→ **What you need to do**
Every line of the entries below from the one containing "log 15. A code" to the one containing "(freeSlot s = some", both ends included, must be written out exactly. No other line belongs in the answer.

→ **Given records**

══════

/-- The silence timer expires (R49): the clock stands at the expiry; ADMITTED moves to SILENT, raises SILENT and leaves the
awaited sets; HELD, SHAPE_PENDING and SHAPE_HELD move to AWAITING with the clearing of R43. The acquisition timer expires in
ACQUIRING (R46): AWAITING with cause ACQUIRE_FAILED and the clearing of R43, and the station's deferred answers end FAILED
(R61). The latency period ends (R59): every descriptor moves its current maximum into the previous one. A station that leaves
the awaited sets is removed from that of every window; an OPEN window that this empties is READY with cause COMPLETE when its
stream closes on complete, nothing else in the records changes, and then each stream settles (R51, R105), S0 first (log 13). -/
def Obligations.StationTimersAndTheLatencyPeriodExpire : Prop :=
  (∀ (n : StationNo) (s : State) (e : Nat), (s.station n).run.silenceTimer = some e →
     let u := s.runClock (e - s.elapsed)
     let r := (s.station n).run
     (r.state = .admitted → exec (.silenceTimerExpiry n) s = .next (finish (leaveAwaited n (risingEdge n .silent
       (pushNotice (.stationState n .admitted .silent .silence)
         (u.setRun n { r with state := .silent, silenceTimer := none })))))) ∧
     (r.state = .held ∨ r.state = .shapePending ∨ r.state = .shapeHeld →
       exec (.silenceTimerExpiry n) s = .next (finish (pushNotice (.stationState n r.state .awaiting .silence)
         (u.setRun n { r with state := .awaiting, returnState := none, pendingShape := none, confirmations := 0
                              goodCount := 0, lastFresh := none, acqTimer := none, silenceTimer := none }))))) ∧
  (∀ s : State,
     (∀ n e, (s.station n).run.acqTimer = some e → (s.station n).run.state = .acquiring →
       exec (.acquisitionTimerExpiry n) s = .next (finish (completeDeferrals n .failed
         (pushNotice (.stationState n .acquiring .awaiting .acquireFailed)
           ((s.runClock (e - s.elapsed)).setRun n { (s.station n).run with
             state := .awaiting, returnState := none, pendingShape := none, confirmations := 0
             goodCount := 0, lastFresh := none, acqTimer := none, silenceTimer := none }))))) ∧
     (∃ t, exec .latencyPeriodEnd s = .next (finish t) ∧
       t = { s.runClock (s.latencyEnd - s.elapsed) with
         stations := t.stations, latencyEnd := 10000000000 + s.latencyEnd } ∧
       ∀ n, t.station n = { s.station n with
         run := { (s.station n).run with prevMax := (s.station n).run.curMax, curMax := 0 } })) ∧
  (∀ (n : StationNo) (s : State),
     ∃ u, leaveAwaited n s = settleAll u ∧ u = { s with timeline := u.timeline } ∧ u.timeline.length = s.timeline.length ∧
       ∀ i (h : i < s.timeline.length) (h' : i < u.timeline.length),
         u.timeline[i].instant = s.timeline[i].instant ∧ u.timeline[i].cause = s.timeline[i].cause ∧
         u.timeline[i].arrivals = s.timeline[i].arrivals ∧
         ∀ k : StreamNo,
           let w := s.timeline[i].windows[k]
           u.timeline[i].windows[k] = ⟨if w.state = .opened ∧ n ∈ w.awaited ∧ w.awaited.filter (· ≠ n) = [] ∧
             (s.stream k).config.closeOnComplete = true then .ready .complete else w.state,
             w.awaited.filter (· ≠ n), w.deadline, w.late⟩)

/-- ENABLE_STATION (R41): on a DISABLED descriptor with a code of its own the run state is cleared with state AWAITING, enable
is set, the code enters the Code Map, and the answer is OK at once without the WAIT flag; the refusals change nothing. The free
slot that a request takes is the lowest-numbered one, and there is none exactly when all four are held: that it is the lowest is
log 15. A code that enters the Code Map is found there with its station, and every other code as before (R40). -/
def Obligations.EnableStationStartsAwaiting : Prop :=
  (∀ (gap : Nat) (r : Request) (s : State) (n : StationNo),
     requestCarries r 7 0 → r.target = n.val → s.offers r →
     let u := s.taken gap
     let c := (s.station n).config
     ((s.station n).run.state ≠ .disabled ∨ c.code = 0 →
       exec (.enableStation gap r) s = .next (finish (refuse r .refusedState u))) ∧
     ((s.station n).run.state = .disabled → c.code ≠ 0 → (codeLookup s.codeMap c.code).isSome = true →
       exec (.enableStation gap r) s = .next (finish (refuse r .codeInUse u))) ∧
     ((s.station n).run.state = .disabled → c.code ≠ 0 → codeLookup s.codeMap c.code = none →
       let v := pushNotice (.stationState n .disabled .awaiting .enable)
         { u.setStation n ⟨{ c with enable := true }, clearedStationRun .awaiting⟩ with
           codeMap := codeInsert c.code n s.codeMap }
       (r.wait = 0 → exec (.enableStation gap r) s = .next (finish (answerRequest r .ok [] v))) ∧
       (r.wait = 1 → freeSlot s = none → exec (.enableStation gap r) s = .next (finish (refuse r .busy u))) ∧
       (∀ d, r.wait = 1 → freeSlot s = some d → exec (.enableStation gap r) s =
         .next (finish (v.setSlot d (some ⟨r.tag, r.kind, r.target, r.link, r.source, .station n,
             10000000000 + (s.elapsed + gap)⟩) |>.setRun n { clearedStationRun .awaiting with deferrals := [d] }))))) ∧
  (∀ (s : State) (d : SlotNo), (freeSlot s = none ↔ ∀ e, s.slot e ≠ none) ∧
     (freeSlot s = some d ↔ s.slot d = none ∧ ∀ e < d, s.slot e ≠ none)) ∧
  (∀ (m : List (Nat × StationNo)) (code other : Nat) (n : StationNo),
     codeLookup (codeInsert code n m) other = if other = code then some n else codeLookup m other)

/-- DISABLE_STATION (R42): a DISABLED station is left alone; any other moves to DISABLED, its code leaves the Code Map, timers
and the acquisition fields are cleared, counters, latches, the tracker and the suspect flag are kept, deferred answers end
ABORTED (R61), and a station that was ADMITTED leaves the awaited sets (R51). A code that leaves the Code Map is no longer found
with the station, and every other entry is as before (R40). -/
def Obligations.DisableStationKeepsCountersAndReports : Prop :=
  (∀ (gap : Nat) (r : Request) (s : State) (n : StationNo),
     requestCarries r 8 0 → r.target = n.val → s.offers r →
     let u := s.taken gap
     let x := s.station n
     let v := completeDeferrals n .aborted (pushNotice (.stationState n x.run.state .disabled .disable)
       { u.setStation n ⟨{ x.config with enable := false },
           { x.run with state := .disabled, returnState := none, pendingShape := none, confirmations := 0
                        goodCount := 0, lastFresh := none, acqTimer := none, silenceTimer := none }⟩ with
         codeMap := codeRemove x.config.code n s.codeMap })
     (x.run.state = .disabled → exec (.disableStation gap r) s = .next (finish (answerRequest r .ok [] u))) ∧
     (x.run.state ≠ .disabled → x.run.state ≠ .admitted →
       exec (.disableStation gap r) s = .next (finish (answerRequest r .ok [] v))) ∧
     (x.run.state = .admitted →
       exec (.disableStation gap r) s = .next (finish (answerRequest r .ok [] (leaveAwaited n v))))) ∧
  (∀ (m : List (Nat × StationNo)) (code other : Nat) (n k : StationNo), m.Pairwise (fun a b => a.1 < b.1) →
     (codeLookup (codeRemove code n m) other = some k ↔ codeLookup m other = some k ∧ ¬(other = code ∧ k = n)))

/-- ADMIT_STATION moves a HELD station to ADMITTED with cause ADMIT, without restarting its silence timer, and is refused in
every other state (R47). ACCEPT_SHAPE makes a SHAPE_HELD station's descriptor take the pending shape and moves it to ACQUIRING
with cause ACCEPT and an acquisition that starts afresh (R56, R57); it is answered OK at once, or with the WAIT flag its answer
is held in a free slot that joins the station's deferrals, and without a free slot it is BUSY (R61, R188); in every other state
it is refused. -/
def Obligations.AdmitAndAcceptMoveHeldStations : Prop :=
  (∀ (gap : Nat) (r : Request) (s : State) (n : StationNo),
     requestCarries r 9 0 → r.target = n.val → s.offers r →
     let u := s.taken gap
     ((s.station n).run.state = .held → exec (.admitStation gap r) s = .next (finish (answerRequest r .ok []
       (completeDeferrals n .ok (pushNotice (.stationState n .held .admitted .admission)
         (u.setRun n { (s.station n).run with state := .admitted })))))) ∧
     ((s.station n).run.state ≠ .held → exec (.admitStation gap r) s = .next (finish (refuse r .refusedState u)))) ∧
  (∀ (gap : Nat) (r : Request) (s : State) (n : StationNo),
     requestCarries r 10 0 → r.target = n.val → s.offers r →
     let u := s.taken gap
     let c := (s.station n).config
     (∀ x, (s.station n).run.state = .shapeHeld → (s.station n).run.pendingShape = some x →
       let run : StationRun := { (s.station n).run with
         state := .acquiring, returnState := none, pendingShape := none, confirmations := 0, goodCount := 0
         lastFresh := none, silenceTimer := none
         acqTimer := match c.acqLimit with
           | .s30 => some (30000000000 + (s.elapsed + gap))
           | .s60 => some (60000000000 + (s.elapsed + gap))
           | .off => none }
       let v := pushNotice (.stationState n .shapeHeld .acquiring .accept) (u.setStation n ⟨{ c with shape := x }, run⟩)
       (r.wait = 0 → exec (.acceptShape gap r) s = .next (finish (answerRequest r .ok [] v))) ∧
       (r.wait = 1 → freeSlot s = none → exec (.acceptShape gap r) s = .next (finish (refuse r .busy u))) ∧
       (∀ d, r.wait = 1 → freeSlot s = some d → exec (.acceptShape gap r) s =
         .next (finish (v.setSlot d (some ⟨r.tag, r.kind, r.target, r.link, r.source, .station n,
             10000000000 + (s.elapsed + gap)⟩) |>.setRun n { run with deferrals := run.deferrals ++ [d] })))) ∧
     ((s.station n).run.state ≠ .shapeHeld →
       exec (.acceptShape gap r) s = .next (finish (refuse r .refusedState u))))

══════

→ **Answer to this task**
log 15. A code that enters the Code Map is found there with its station, and every other code as before (R40). -/
def Obligations.EnableStationStartsAwaiting : Prop :=
  (∀ (gap : Nat) (r : Request) (s : State) (n : StationNo),
     requestCarries r 7 0 → r.target = n.val → s.offers r →
     let u := s.taken gap
     let c := (s.station n).config
     ((s.station n).run.state ≠ .disabled ∨ c.code = 0 →
       exec (.enableStation gap r) s = .next (finish (refuse r .refusedState u))) ∧
     ((s.station n).run.state = .disabled → c.code ≠ 0 → (codeLookup s.codeMap c.code).isSome = true →
       exec (.enableStation gap r) s = .next (finish (refuse r .codeInUse u))) ∧
     ((s.station n).run.state = .disabled → c.code ≠ 0 → codeLookup s.codeMap c.code = none →
       let v := pushNotice (.stationState n .disabled .awaiting .enable)
         { u.setStation n ⟨{ c with enable := true }, clearedStationRun .awaiting⟩ with
           codeMap := codeInsert c.code n s.codeMap }
       (r.wait = 0 → exec (.enableStation gap r) s = .next (finish (answerRequest r .ok [] v))) ∧
       (r.wait = 1 → freeSlot s = none → exec (.enableStation gap r) s = .next (finish (refuse r .busy u))) ∧
       (∀ d, r.wait = 1 → freeSlot s = some d → exec (.enableStation gap r) s =
         .next (finish (v.setSlot d (some ⟨r.tag, r.kind, r.target, r.link, r.source, .station n,
             10000000000 + (s.elapsed + gap)⟩) |>.setRun n { clearedStationRun .awaiting with deferrals := [d] }))))) ∧
  (∀ (s : State) (d : SlotNo), (freeSlot s = none ↔ ∀ e, s.slot e ≠ none) ∧
     (freeSlot s = some d ↔ s.slot d = none ∧ ∀ e < d, s.slot e ≠ none)) ∧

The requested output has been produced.